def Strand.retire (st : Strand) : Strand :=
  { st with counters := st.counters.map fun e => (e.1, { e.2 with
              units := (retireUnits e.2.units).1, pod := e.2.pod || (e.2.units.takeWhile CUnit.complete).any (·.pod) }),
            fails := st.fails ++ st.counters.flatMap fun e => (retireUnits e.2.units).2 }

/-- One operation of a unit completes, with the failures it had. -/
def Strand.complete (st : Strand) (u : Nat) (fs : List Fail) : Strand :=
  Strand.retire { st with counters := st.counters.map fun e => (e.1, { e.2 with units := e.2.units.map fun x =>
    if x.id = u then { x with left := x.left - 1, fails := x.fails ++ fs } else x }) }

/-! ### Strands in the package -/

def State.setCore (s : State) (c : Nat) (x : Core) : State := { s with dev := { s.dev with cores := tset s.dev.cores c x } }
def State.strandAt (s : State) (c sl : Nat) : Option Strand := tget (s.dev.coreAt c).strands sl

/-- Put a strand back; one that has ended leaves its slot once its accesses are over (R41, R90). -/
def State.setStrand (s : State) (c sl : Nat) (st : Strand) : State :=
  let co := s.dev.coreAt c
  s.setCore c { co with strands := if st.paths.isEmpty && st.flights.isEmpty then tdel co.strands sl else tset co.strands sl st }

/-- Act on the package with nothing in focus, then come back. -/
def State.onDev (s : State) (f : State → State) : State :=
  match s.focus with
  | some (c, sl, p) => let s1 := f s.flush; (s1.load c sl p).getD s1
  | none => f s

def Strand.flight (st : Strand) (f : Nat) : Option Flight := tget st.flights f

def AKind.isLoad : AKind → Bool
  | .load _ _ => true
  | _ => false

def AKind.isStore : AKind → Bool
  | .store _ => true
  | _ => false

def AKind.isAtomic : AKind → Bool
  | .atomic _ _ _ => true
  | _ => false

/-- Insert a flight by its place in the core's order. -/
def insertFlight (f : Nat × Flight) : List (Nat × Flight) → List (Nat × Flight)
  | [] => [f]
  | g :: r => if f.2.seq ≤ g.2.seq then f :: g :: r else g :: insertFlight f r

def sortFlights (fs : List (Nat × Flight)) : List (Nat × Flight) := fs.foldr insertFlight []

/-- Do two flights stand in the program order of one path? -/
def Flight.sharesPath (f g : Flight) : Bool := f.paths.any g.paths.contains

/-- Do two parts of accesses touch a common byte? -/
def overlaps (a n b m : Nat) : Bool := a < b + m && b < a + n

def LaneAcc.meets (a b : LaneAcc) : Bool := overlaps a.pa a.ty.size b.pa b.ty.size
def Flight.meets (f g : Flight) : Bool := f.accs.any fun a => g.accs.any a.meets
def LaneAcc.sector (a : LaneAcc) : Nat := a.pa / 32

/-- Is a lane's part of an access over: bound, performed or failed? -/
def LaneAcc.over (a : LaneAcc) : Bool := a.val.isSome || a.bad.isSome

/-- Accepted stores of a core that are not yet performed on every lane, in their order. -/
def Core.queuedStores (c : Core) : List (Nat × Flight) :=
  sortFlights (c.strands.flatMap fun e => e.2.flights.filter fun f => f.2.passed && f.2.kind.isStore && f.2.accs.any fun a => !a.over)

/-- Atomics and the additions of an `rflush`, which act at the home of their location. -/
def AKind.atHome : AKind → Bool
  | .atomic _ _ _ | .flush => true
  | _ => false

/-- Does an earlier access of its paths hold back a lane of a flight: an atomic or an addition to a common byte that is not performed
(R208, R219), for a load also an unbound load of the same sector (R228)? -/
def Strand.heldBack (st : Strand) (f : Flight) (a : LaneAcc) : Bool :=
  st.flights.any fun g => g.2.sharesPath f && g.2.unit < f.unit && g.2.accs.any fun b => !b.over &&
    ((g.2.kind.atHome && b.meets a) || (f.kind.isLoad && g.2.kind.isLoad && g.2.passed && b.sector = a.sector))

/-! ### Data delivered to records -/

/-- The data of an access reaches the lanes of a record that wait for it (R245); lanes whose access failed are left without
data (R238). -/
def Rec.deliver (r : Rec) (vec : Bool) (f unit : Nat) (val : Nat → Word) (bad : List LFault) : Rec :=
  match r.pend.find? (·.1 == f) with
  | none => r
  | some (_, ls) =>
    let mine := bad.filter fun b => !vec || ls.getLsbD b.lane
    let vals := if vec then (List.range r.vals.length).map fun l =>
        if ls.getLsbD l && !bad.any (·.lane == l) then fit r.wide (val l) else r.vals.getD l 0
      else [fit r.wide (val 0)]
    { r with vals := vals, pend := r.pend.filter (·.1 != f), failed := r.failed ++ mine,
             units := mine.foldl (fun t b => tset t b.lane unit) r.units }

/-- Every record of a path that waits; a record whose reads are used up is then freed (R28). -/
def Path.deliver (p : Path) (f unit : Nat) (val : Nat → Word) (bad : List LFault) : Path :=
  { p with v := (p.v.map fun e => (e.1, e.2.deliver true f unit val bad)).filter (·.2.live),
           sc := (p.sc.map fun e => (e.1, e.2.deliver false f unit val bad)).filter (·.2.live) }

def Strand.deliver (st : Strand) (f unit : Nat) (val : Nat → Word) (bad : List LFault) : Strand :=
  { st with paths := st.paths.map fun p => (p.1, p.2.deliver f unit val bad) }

■ ■ ■

Task item:
Set down every entry again, word for word.

Problem solution:
def Strand.retire (st : Strand) : Strand :=
  { st with counters := st.counters.map fun e => (e.1, { e.2 with
              units := (retireUnits e.2.units).1, pod := e.2.pod || (e.2.units.takeWhile CUnit.complete).any (·.pod) }),
            fails := st.fails ++ st.counters.flatMap fun e => (retireUnits e.2.units).2 }

/-- One operation of a unit completes, with the failures it had. -/
def Strand.complete (st : Strand) (u : Nat) (fs : List Fail) : Strand :=
  Strand.retire { st with counters := st.counters.map fun e => (e.1, { e.2 with units := e.2.units.map fun x =>
    if x.id = u then { x with left := x.left - 1, fails := x.fails ++ fs } else x }) }

/-! ### Strands in the package -/

def State.setCore (s : State) (c : Nat) (x : Core) : State := { s with dev := { s.dev with cores := tset s.dev.cores c x } }
def State.strandAt (s : State) (c sl : Nat) : Option Strand := tget (s.dev.coreAt c).strands sl

/-- Put a strand back; one that has ended leaves its slot once its accesses are over (R41, R90). -/
def State.setStrand (s : State) (c sl : Nat) (st : Strand) : State :=
  let co := s.dev.coreAt c
  s.setCore c { co with strands := if st.paths.isEmpty && st.flights.isEmpty then tdel co.strands sl else tset co.strands sl st }

/-- Act on the package with nothing in focus, then come back. -/
def State.onDev (s : State) (f : State → State) : State :=
  match s.focus with
  | some (c, sl, p) => let s1 := f s.flush; (s1.load c sl p).getD s1
  | none => f s

def Strand.flight (st : Strand) (f : Nat) : Option Flight := tget st.flights f

def AKind.isLoad : AKind → Bool
  | .load _ _ => true
  | _ => false

def AKind.isStore : AKind → Bool
  | .store _ => true
  | _ => false

def AKind.isAtomic : AKind → Bool
  | .atomic _ _ _ => true
  | _ => false

/-- Insert a flight by its place in the core's order. -/
def insertFlight (f : Nat × Flight) : List (Nat × Flight) → List (Nat × Flight)
  | [] => [f]
  | g :: r => if f.2.seq ≤ g.2.seq then f :: g :: r else g :: insertFlight f r

def sortFlights (fs : List (Nat × Flight)) : List (Nat × Flight) := fs.foldr insertFlight []

/-- Do two flights stand in the program order of one path? -/
def Flight.sharesPath (f g : Flight) : Bool := f.paths.any g.paths.contains

/-- Do two parts of accesses touch a common byte? -/
def overlaps (a n b m : Nat) : Bool := a < b + m && b < a + n

def LaneAcc.meets (a b : LaneAcc) : Bool := overlaps a.pa a.ty.size b.pa b.ty.size
def Flight.meets (f g : Flight) : Bool := f.accs.any fun a => g.accs.any a.meets
def LaneAcc.sector (a : LaneAcc) : Nat := a.pa / 32

/-- Is a lane's part of an access over: bound, performed or failed? -/
def LaneAcc.over (a : LaneAcc) : Bool := a.val.isSome || a.bad.isSome

/-- Accepted stores of a core that are not yet performed on every lane, in their order. -/
def Core.queuedStores (c : Core) : List (Nat × Flight) :=
  sortFlights (c.strands.flatMap fun e => e.2.flights.filter fun f => f.2.passed && f.2.kind.isStore && f.2.accs.any fun a => !a.over)

/-- Atomics and the additions of an `rflush`, which act at the home of their location. -/
def AKind.atHome : AKind → Bool
  | .atomic _ _ _ | .flush => true
  | _ => false

/-- Does an earlier access of its paths hold back a lane of a flight: an atomic or an addition to a common byte that is not performed
(R208, R219), for a load also an unbound load of the same sector (R228)? -/
def Strand.heldBack (st : Strand) (f : Flight) (a : LaneAcc) : Bool :=
  st.flights.any fun g => g.2.sharesPath f && g.2.unit < f.unit && g.2.accs.any fun b => !b.over &&
    ((g.2.kind.atHome && b.meets a) || (f.kind.isLoad && g.2.kind.isLoad && g.2.passed && b.sector = a.sector))

/-! ### Data delivered to records -/

/-- The data of an access reaches the lanes of a record that wait for it (R245); lanes whose access failed are left without
data (R238). -/
def Rec.deliver (r : Rec) (vec : Bool) (f unit : Nat) (val : Nat → Word) (bad : List LFault) : Rec :=
  match r.pend.find? (·.1 == f) with
  | none => r
  | some (_, ls) =>
    let mine := bad.filter fun b => !vec || ls.getLsbD b.lane
    let vals := if vec then (List.range r.vals.length).map fun l =>
        if ls.getLsbD l && !bad.any (·.lane == l) then fit r.wide (val l) else r.vals.getD l 0
      else [fit r.wide (val 0)]
    { r with vals := vals, pend := r.pend.filter (·.1 != f), failed := r.failed ++ mine,
             units := mine.foldl (fun t b => tset t b.lane unit) r.units }

/-- Every record of a path that waits; a record whose reads are used up is then freed (R28). -/
def Path.deliver (p : Path) (f unit : Nat) (val : Nat → Word) (bad : List LFault) : Path :=
  { p with v := (p.v.map fun e => (e.1, e.2.deliver true f unit val bad)).filter (·.2.live),
           sc := (p.sc.map fun e => (e.1, e.2.deliver false f unit val bad)).filter (·.2.live) }

def Strand.deliver (st : Strand) (f unit : Nat) (val : Nat → Word) (bad : List LFault) : Strand :=
  { st with paths := st.paths.map fun p => (p.1, p.2.deliver f unit val bad) }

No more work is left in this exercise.